About this task -
What lines of the data below include the word "slot"? Report them by copying each.

Task material -
-- ==== Sys2Proof/Machine/CheckM.lean ====
section
/-! DEFINITION. Encoding checks of the M slot (R115, R251, R264, R425), the L slot (R116, R192, R400), the T slot (R117, R197,
R209, R399) and the C slot (R118, R290, R325, R457 and the tables of chapters 13 and 14). -/

namespace Sys2Proof.Check

/-! ## M slot -/

/-- Rows 1-128 and zrow0 + rows at most 128 (R115). -/
def mRows (f : MF) : List EncErr :=
  errIf (f.rows == 0 || decide (128 < f.rows.toNat) || decide (128 < f.zrow0.toNat + f.rows.toNat)) (encErr 3 .limits 17 25)

def mZ (f : MF) : List EncErr := zeroField 3 f.z.toNat 6 8
def mW (f : MF) : List EncErr := zeroField 3 f.w.toNat 9 10
def mBase (f : MF) : List EncErr := zeroField 3 f.abase.toNat 11 16
def mPitch (f : MF) : List EncErr := zeroField 3 f.pitch.toNat 26 33
def mRow0 (f : MF) : List EncErr := zeroField 3 f.zrow0.toNat 34 40
def mSgnA (f : MF) : List EncErr := zeroField 3 f.sgnA.toNat 41 41
def mSgnB (f : MF) : List EncErr := zeroField 3 f.sgnB.toNat 42 42
def mSat (f : MF) : List EncErr := zeroField 3 f.sat.toNat 43 43

/-- `MLDB`, `MLDBT`: pairs 1-64. -/
def mLdb (f : MF) : List EncErr :=
  mZ f ++ errIf (f.rows == 0 || decide (64 < f.rows.toNat)) (encErr 3 .limits 17 25) ++ mRow0 f ++ mSgnA f ++ mSat f

def mMma (f : MF) : List EncErr := mRows f
def mZero (f : MF) : List EncErr := mRows f ++ mW f ++ mBase f ++ mPitch f ++ mSgnA f ++ mSgnB f ++ mSat f
def mZset (f : MF) : List EncErr := mRows f ++ mW f ++ mPitch f ++ mSgnA f ++ mSgnB f ++ mSat f
def mRowsum (f : MF) : List EncErr := mRows f ++ mZ f ++ mSgnB f ++ mSat f
def mZpc (f : MF) : List EncErr := mRows f
def mDrain (f : MF) : List EncErr := mRows f ++ mSat f ++ (if f.sgnB then mW f else [])
def mZld (f : MF) : List EncErr := mRows f ++ mW f ++ mSgnA f ++ mSgnB f ++ mSat f

/-- `MXSAVE`, `MXREST` use abase only (R425). -/
def mMx (f : MF) : List EncErr :=
  mZ f ++ mW f ++ zeroField 3 f.rows.toNat 17 25 ++ mPitch f ++ mRow0 f ++ mSgnA f ++ mSgnB f ++ mSat f ++
    zeroField 3 f.start.toNat 44 63

/-! ## L slot -/

def lRes (f : LF) : List EncErr := zeroField 4 f.res.toNat 63 63
def lType (ok : Nat → Bool) (f : LF) : List EncErr := errIf (!ok f.type.toNat) (encErr 4 .typeCode 36 40)
def lNoType (f : LF) : List EncErr := zeroField 4 f.type.toNat 36 40
def lNoZ (f : LF) : List EncErr := zeroField 4 f.z.toNat 61 61

/-- When tagchk is 0 the tag field is 0 (R116). -/
def lTag (f : LF) : List EncErr := errIf (!f.tagchk && f.tag != 0) (encErr 4 .reservedField 52 59)
def lNoTag (f : LF) : List EncErr := zeroField 4 f.tag.toNat 52 59 ++ zeroField 4 f.tagchk.toNat 60 60
def lDst (k : VKind) (f : LF) : List EncErr := vOperand 4 k f.d.toNat 6 14

def lVld (f : LF) : List EncErr := lDst .dst f ++ lType tyX f ++ lTag f ++ lRes f

/-- The index operand of `VLDG`: bits 60:52. -/
def ldgIndex (f : LF) : Nat := f.tag.toNat + f.tagchk.toNat * 256

/-- Types of 16, 32 or 64 bits. -/
def tyWide (t : Nat) : Bool := 2 ≤ t && t ≤ 10

def lVldg (f : LF) : List EncErr :=
  lDst .dst f ++ lType tyWide f ++ atMost 4 f.x.toNat 3 41 46 ++ atMost 4 (ldgIndex f) 323 52 60 ++ lRes f

def lLds (f : LF) : List EncErr := lDst .scalar f ++ lType tyP f ++ lTag f ++ lNoZ f ++ lRes f
def lGld (f : LF) : List EncErr := lDst .scalar f ++ lType tyP f ++ lNoTag f ++ lNoZ f ++ lRes f
def lGldv (f : LF) : List EncErr := lDst .dst f ++ lType tyX f ++ lNoTag f ++ lRes f
def lPld (f : LF) : List EncErr := lDst .pdst f ++ lNoType f ++ lTag f ++ lNoZ f ++ lRes f
def lLdtag (f : LF) : List EncErr := lDst .scalar f ++ lNoType f ++ lNoTag f ++ lNoZ f ++ lRes f
def lGpref (f : LF) : List EncErr := lDst .none f ++ lNoType f ++ lNoTag f ++ lNoZ f ++ lRes f

/-- `PPOP` (R400): a vector register or a scalar; x names the end predicate. -/
def lPpop (f : LF) : List EncErr :=
  (if 328 ≤ f.d.toNat then lDst .scalar f else lDst .dst f) ++ zeroField 4 f.imm15.toNat 21 35 ++ lNoType f ++
    atMost 4 f.x.toNat 31 41 46 ++ lNoTag f ++ lNoZ f ++ lRes f

/-! ## T slot -/

def tHigh (f : TF) : List EncErr := zeroField 5 f.sc.toNat 42 44 ++ zeroField 5 f.hi.toNat 45 47
def tType (ok : Nat → Bool) (f : TF) : List EncErr := errIf (!ok f.type.toNat) (encErr 5 .typeCode 32 36)
def tNoType (f : TF) : List EncErr := zeroField 5 f.type.toNat 32 36

/-- A vector source: registers and latches only (Table 7-5). -/
def tVec (f : TF) : List EncErr := atMost 5 f.data.toNat 323 6 14
def tScalar (f : TF) : List EncErr := vOperand 5 .scalar f.data.toNat 6 14

def tVst (f : TF) : List EncErr := tVec f ++ tType tyX f ++ tHigh f
def tVsts (f : TF) : List EncErr := tVec f ++ zeroField 5 (bits f.imm11.toNat 6 5) 27 31 ++ tType tyX f ++ tHigh f

/-- The index operand of `VSTX`: bits 29:21. -/
def tVstx (f : TF) : List EncErr := tVec f ++ atMost 5 (bits f.imm11.toNat 0 9) 323 21 29 ++ tType tyWide f ++ tHigh f
def tSts (f : TF) : List EncErr := tScalar f ++ tType tyP f ++ tHigh f
def tGstv (f : TF) : List EncErr := tVec f ++ tType tyX f ++ tHigh f
def tPst (f : TF) : List EncErr := atMost 5 f.data.toNat 31 6 14 ++ tNoType f ++ tHigh f
def tSttag (f : TF) : List EncErr := tScalar f ++ tNoType f ++ tHigh f
def tGflush (f : TF) : List EncErr := zeroField 5 (bits f.data.toNat 2 7) 8 14 ++ tNoType f ++ tHigh f

/-- Scope 0-4, and the types of R209. -/
def tAtomic (ok : Nat → Bool) (f : TF) : List EncErr := tType ok f ++ atMost 5 f.sc.toNat 4 42 44
def ty3264 (t : Nat) : Bool := 4 ≤ t && t ≤ 7

/-- `PPUSH`: a vector register, a latch or a scalar (R399). -/
def tPpush (f : TF) : List EncErr :=
  vOperand 5 .src f.data.toNat 6 14 ++ zeroField 5 f.imm11.toNat 21 31 ++ tNoType f ++ tHigh f
def tPeos (f : TF) : List EncErr :=
  zeroField 5 f.data.toNat 6 14 ++ zeroField 5 f.imm11.toNat 21 31 ++ tNoType f ++ tHigh f

/-! ## C slot: which fields an instruction uses -/

def cD (f : CF) : List EncErr := zeroField 6 f.d.toNat 13 18
def cA (f : CF) : List EncErr := zeroField 6 f.a.toNat 19 24
def cB (f : CF) : List EncErr := zeroField 6 f.b.toNat 25 30
def cC (f : CF) : List EncErr := zeroField 6 f.c.toNat 31 36
/-- x bits from `n` up are 0. -/
def cX (n : Nat) (f : CF) : List EncErr := zeroField 6 (f.x.toNat >>> n) (37 + n) 43
/-- imm20 bits from `n` up are 0. -/
def cImm (n : Nat) (f : CF) : List EncErr := zeroField 6 (f.imm20.toNat >>> n) (44 + n) 63
/-- A handle: bit 18 is 0 (R118). -/
def cHandle (f : CF) : List EncErr := zeroField 6 (bits f.d.toNat 5 1) 18 18

def cloopLevel (f : CF) : Nat := bits f.x.toNat 1 3

/-- `CLOOP` (Table 10-4). -/
def cCloop (f : CF) : List EncErr := cD f ++ atMost 6 (cloopLevel f) 5 38 40 ++ cX 4 f ++ cImm 0 f

def cbaseTm (f : CF) : Nat := bits f.x.toNat 1 2
def cbaseCvt (f : CF) : Bool := bit f.x.toNat 3
def cbasePath (f : CF) : Nat := bits f.imm20.toNat 0 2
def cbaseOp (f : CF) : Nat := bits f.imm20.toNat 2 3
def cbaseType (f : CF) : Nat := bits f.imm20.toNat 5 5
def cbaseTag (f : CF) : Nat := bits f.imm20.toNat 10 8

/-- The types that a path-3 operator admits (R285). -/
def path3Type (op t : Nat) : Bool :=
  match op with
  | 0 => ty3264 t || t == 10 || t == 8
  | 1 | 2 => ty3264 t || t == 10 || t == 8
  | 3 | 4 => t ≤ 7
  | _ => true

/-- `CBASE` (R292). -/
def cCbase (f : CF) : List EncErr :=
  cD f ++ atMost 6 (cbaseTm f) 2 38 39 ++
    errIf (cbaseTm f != 0 && cbaseTm f != 3 && 2 ≤ cbasePath f) (encErr 6 .reservedField 38 39) ++
    errIf (cbaseCvt f && (cbasePath f != 0 || cbaseType f != 0)) (encErr 6 .reservedField 40 40) ++ cX 4 f ++
    errIf (decide (4 < cbaseOp f)) (encErr 6 .operandKind 46 48) ++
    errIf (cbaseOp f != 0 && cbaseOp f ≤ 4 && cbasePath f != 3) (encErr 6 .reservedField 46 48) ++
    errIf (!tyX (cbaseType f) || (cbasePath f == 3 && !path3Type (cbaseOp f) (cbaseType f))) (encErr 6 .typeCode 49 53) ++
    errIf (cbaseTm f == 0 && cbaseTag f != 0) (encErr 6 .reservedField 54 61) ++ cImm 18 f

def cgoRes (f : CF) : Bool := bit f.x.toNat 1
def cgoTensor (f : CF) : Bool := bit f.x.toNat 2
def cgoOp (f : CF) : Nat := bits f.x.toNat 3 4

/-- `CGO` (R293, R299): the tensor fields are used in tensor mode only. -/
def cCgo (f : CF) : List EncErr :=
  if cgoRes f then
    cD f ++ cA f ++ cB f ++ cC f ++ errIf (cgoTensor f) (encErr 6 .reservedField 39 39) ++
      errIf (cgoOp f != 0) (encErr 6 .reservedField 40 43)
  else if cgoTensor f then atMost 6 (cgoOp f) 6 40 43
  else cD f ++ cA f ++ cB f ++ cC f ++ zeroField 6 (cgoOp f) 40 43

def cCstop (f : CF) : List EncErr := cD f ++ cA f ++ cB f ++ cC f ++ cX 1 f ++ cImm 0 f

def cquerySel (f : CF) : Nat := bits f.x.toNat 1 3
def cqueryLevel (f : CF) : Nat := bits f.x.toNat 4 3

/-- `CQUERY` (R295): a level for `.idx` only. -/
def cCquery (f : CF) : List EncErr :=
  cA f ++ cB f ++ cC f ++ atMost 6 (cquerySel f) 4 38 40 ++
    (if cquerySel f == 3 then atMost 6 (cqueryLevel f) 5 41 43 else zeroField 6 (cqueryLevel f) 41 43) ++ cImm 0 f

/-- `TBIND` (R304): vR in imm20 bits 8:0, 0-317. -/
def cTbind (f : CF) : List EncErr :=
  cA f ++ cB f ++ cC f ++ cX 0 f ++ atMost 6 (bits f.imm20.toNat 0 9) 317 44 52 ++ cImm 9 f
def cTunbind (f : CF) : List EncErr := cB f ++ cC f ++ cX 0 f ++ cImm 0 f
def tflushMode (f : CF) : Nat := bits f.x.toNat 1 2
/-- `TFLUSH` (R305): mode in x bits 2:1. -/
def cTflush (f : CF) : List EncErr :=
  cD f ++ cB f ++ cC f ++ zeroField 6 (bits f.x.toNat 0 1) 37 37 ++ atMost 6 (tflushMode f) 2 38 39 ++ cX 3 f ++ cImm 0 f

/-- `WCREATE` (Table 11-7): vR in imm20 bits 8:0, 0-319. -/
def cWcreate (f : CF) : List EncErr :=
  cA f ++ cB f ++ cC f ++ cX 0 f ++ atMost 6 (bits f.imm20.toNat 0 9) 319 44 52 ++ cImm 9 f
/-- a and d: `WFREE`, `PBIND`-like and cask forms. -/
def cDA (f : CF) : List EncErr := cB f ++ cC f ++ cX 0 f ++ cImm 0 f
/-- A handle and a window or target word, with `n` bits of x. -/
def cHA (n : Nat) (f : CF) : List EncErr := cHandle f ++ cB f ++ cC f ++ cX n f ++ cImm 0 f
def remLen (f : CF) : Nat := bits f.imm20.toNat 0 15
def remType (f : CF) : Nat := bits f.imm20.toNat 15 5
/-- Length 1-16,384 (R328). -/
def cLen (f : CF) : List EncErr := errIf (remLen f == 0 || decide (16384 < remLen f)) (encErr 6 .limits 44 58)
def cRType (ok : Bool) : List EncErr := errIf (!ok) (encErr 6 .typeCode 59 63)
/-- `WPUT`, `WGET`. -/
def cWput (f : CF) : List EncErr := cHandle f ++ cX 1 f ++ cLen f ++ cRType (tyX (remType f))
def waccOp (f : CF) : Nat := bits f.x.toNat 1 3
/-- The types that a `WACC` operator admits (Table 11-4). -/
def waccType (op t : Nat) : Bool :=
  match op with
  | 0 | 1 | 2 => ty3264 t || t == 10 || t == 8
  | 3 | 4 | 5 => t ≤ 7
  | 6 => t ≤ 10
  | _ => true
def cWacc (f : CF) : List EncErr :=
  cHandle f ++ atMost 6 (waccOp f) 6 38 40 ++ cX 5 f ++ cLen f ++
    cRType (tyX (remType f) && waccType (waccOp f) (remType f))
/-- `WAMO` (R329). -/
def cWamo (f : CF) : List EncErr :=
  cHandle f ++ zeroField 6 (bits f.x.toNat 0 1) 37 37 ++
    errIf (bit f.x.toNat 4 && waccOp f != 6) (encErr 6 .reservedField 41 41) ++ cX 5 f ++
    zeroField 6 (remLen f) 44 58 ++ cRType (ty3264 (remType f) || (remType f == 10 && waccOp f ≤ 2))
/-- `WFLUSH`: a is 0 with `.all`. -/
def cWflush (f : CF) : List EncErr :=
  cD f ++ (if bit f.x.toNat 1 then cA f else []) ++ cB f ++ cC f ++ cX 2 f ++ cImm 0 f
/-- `WTEST`: pD in c, condition in x bits 2:0. -/
def cWtest (f : CF) : List EncErr :=
  cD f ++ cB f ++ atMost 6 f.c.toNat 31 31 36 ++ atMost 6 (bits f.x.toNat 0 3) 4 37 39 ++ cX 3 f ++ cImm 0 f
def cHinit (f : CF) : List EncErr := cHandle f ++ cA f ++ cB f ++ cC f ++ cX 0 f ++ cImm 0 f
def cHtest (f : CF) : List EncErr := cHandle f ++ cA f ++ cB f ++ atMost 6 f.c.toNat 31 31 36 ++ cX 2 f ++ cImm 0 f
def cHread (f : CF) : List EncErr :=
  cHandle f ++ cA f ++ cB f ++ atMost 6 (bits f.x.toNat 0 3) 6 37 39 ++ cX 3 f ++ cImm 0 f
/-- `COLL` (Table 13-4): a handle, the record address, `.rel` and a start offset. -/
def cColl (f : CF) : List EncErr := cHandle f ++ cB f ++ cC f ++ cX 1 f
/-- `CINC` (Table 14-4). -/
def cCinc (f : CF) : List EncErr := cD f ++ cC f ++ cX 1 f ++ cImm 0 f
def cCset (f : CF) : List EncErr := cD f ++ cC f ++ cX 0 f ++ cImm 0 f
/-- `TSPAWN` (R405). -/
def cTspawn (f : CF) : List EncErr := cB f ++ cC f ++ cX 1 f ++ cImm 0 f
def modeX (f : CF) : Nat := bits f.x.toNat 0 2
/-- `PBIND` (R397). -/
def cPbind (f : CF) : List EncErr := cB f ++ cC f ++ atMost 6 (modeX f) 2 37 38 ++ cX 2 f ++ cImm 0 f
/-- `TEFFECT` (R404): d is 0 but in `.rd`. -/
def cTeffect (f : CF) : List EncErr :=
  (if modeX f == 1 || modeX f == 2 then cD f else []) ++ cA f ++ cB f ++ cC f ++ atMost 6 (modeX f) 2 37 38 ++ cX 2 f ++
    cImm 0 f
/-- `CASKDUP` (Table 16-6). -/
def cCaskdup (f : CF) : List EncErr := cC f ++ cX 0 f ++ cImm 0 f

end Sys2Proof.Check
end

Answer to this exercise -
/-! DEFINITION. Encoding checks of the M slot (R115, R251, R264, R425), the L slot (R116, R192, R400), the T slot (R117, R197,
R209, R399) and the C slot (R118, R290, R325, R457 and the tables of chapters 13 and 14). -/
/-! ## M slot -/
/-! ## L slot -/
/-! ## T slot -/
/-! ## C slot: which fields an instruction uses -/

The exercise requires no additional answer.